WORK ORDER: Transcribe the data below verbatim from the line with "-- ==== Sys2Proof/Certificates/Slice0/Obligations.lean" to the line with "let b := if". Include both of those lines.

------ PROVIDED MATERIAL ------

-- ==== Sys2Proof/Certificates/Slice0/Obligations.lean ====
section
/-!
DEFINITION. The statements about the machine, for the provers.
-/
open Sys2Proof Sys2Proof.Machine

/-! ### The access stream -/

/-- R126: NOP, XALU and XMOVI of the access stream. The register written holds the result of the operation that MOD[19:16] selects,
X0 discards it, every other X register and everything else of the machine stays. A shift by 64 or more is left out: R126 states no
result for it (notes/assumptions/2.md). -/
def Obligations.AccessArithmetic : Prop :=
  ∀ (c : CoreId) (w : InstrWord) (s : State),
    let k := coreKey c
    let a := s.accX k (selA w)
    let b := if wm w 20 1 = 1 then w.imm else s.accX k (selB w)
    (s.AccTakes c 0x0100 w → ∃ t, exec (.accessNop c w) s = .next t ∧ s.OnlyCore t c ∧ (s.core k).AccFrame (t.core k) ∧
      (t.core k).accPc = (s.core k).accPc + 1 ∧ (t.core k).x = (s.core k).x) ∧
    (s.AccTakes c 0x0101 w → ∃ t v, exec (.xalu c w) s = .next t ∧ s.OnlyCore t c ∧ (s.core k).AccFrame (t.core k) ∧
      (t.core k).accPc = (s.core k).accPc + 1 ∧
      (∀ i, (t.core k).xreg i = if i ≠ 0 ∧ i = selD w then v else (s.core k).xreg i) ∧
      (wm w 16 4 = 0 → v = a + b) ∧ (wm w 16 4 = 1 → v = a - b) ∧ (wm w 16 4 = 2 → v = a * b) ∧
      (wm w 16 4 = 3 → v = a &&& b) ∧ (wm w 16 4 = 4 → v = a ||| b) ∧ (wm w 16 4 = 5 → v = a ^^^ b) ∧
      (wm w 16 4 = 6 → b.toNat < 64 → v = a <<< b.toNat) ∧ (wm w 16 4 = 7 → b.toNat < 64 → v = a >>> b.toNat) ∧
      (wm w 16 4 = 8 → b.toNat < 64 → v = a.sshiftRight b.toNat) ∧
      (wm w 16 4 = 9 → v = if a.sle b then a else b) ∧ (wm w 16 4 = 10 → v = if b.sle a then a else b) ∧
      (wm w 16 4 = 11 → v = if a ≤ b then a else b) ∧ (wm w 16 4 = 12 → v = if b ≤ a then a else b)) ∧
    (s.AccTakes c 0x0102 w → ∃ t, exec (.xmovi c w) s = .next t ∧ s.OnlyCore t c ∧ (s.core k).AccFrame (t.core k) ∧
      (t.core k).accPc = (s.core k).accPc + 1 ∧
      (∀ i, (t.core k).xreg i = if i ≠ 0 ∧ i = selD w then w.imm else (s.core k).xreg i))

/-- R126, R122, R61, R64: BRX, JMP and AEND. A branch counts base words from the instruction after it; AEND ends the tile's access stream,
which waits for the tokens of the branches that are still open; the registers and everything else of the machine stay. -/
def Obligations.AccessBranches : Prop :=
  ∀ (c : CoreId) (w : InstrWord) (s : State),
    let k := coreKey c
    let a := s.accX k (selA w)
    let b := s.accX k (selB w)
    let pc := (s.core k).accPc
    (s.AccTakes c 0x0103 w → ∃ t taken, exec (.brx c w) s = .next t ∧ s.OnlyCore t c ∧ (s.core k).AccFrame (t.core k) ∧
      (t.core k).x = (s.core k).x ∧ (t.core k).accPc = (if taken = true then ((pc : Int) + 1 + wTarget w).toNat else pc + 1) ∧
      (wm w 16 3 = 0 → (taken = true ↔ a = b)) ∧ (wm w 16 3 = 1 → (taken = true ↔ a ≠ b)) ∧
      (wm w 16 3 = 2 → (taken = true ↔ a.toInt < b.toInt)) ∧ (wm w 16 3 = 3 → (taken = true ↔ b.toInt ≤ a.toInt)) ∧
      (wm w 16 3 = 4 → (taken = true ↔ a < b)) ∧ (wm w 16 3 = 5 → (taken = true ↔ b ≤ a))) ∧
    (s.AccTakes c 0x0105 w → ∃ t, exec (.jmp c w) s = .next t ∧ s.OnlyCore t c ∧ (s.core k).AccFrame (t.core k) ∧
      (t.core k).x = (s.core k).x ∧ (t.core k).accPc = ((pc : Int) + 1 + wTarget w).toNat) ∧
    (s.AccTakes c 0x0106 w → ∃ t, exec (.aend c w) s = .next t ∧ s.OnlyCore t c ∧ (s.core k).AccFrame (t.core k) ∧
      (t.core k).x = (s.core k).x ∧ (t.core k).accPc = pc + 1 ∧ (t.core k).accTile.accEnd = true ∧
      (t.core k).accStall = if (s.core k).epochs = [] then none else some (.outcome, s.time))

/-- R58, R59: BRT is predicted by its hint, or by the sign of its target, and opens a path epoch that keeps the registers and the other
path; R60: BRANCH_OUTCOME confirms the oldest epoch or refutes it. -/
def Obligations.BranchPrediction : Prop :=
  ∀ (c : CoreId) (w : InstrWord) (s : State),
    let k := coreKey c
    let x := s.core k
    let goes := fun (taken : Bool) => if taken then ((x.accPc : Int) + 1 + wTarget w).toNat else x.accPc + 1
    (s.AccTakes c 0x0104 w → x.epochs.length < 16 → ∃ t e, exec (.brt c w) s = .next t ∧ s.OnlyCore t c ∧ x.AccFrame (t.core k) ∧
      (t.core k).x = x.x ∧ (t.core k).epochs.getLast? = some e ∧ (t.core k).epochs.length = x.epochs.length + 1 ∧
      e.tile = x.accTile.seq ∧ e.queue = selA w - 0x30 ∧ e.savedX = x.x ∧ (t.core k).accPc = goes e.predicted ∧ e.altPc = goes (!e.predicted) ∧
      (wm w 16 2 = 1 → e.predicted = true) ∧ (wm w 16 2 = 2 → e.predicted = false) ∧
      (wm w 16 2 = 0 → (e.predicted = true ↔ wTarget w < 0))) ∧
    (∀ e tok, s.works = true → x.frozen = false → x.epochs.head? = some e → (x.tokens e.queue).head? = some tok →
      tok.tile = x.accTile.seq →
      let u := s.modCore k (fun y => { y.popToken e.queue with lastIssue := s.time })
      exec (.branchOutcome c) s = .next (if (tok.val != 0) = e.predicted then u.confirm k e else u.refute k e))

------
------ PROVIDED MATERIAL ------

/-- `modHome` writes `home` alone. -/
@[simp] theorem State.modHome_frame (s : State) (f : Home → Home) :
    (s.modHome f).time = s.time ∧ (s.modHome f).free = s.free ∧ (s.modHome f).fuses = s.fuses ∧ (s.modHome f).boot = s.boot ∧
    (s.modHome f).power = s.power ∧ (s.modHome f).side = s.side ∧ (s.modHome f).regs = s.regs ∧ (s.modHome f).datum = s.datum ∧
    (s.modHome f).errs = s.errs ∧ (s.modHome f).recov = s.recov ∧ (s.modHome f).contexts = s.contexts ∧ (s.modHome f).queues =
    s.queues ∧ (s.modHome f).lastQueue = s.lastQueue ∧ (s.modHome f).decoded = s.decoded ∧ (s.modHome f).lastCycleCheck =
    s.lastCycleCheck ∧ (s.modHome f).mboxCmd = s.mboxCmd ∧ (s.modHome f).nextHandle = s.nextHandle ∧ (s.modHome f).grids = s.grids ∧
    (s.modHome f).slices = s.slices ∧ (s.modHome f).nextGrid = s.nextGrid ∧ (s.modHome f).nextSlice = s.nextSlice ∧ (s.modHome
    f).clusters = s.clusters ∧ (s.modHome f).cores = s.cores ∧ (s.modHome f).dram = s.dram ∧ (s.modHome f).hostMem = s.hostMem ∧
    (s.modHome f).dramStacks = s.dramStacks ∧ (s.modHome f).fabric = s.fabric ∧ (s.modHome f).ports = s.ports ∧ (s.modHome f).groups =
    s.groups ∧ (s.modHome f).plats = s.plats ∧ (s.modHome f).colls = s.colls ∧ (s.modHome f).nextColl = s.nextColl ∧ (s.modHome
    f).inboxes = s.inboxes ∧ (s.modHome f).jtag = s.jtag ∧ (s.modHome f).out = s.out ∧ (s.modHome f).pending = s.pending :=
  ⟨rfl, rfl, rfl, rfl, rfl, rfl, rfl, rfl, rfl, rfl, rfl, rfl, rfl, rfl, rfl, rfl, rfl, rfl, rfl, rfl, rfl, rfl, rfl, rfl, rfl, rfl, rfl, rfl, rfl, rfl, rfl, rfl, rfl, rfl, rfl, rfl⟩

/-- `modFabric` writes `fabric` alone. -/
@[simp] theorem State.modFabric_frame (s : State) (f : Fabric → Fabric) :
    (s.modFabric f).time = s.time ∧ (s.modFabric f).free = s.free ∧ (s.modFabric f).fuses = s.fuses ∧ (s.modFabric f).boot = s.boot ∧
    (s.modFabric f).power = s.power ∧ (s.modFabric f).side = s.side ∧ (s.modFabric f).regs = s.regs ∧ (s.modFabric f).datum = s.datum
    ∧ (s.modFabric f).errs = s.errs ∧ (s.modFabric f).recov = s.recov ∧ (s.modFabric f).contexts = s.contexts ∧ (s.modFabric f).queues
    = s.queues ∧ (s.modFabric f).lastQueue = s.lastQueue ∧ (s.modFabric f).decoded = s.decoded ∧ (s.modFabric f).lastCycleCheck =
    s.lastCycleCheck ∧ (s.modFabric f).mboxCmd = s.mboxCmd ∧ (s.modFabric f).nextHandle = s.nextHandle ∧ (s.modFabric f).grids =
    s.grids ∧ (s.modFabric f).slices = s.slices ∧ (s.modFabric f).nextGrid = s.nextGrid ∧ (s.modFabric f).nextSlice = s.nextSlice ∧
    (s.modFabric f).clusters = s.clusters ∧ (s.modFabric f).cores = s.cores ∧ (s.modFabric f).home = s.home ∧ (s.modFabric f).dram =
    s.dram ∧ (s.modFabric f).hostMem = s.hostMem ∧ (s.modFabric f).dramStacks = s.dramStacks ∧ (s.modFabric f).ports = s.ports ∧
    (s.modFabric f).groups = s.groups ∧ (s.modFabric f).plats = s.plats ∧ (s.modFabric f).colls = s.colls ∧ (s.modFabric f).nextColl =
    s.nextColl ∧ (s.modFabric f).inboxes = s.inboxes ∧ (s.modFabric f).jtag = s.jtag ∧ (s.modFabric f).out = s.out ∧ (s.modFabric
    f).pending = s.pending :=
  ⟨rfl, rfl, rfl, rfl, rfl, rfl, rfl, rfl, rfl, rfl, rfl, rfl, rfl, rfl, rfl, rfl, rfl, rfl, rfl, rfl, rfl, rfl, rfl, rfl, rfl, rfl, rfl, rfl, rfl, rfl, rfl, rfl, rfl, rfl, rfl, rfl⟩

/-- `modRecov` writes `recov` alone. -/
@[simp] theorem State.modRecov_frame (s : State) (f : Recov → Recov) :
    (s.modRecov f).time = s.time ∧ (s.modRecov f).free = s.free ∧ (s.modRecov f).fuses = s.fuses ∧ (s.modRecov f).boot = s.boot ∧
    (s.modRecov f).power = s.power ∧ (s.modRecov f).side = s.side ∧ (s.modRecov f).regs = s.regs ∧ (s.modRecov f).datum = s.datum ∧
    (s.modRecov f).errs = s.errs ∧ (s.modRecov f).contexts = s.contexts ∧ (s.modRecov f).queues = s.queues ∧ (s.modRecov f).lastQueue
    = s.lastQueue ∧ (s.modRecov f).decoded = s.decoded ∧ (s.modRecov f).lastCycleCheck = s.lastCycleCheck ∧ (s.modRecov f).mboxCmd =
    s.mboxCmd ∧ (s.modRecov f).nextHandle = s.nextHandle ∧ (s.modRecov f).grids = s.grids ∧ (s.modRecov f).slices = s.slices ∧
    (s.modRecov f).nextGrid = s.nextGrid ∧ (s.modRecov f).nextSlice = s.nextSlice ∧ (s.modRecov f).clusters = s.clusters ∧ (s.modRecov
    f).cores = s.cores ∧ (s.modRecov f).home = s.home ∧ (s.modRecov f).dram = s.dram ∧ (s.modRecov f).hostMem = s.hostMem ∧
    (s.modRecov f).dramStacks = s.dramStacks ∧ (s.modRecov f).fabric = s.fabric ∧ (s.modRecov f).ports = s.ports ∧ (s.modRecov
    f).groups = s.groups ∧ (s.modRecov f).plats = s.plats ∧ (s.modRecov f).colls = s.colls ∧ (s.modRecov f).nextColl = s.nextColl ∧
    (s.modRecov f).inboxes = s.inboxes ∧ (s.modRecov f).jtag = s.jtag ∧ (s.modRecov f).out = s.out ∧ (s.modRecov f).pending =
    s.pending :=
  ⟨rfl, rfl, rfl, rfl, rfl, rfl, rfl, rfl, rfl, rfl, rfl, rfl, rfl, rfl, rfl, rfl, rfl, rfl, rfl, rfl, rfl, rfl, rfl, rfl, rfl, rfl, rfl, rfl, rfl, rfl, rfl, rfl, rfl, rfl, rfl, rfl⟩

------

RESULT:
-- ==== Sys2Proof/Certificates/Slice0/Obligations.lean ====
section
/-!
DEFINITION. The statements about the machine, for the provers.
-/
open Sys2Proof Sys2Proof.Machine

/-! ### The access stream -/

/-- R126: NOP, XALU and XMOVI of the access stream. The register written holds the result of the operation that MOD[19:16] selects,
X0 discards it, every other X register and everything else of the machine stays. A shift by 64 or more is left out: R126 states no
result for it (notes/assumptions/2.md). -/
def Obligations.AccessArithmetic : Prop :=
  ∀ (c : CoreId) (w : InstrWord) (s : State),
    let k := coreKey c
    let a := s.accX k (selA w)
    let b := if wm w 20 1 = 1 then w.imm else s.accX k (selB w)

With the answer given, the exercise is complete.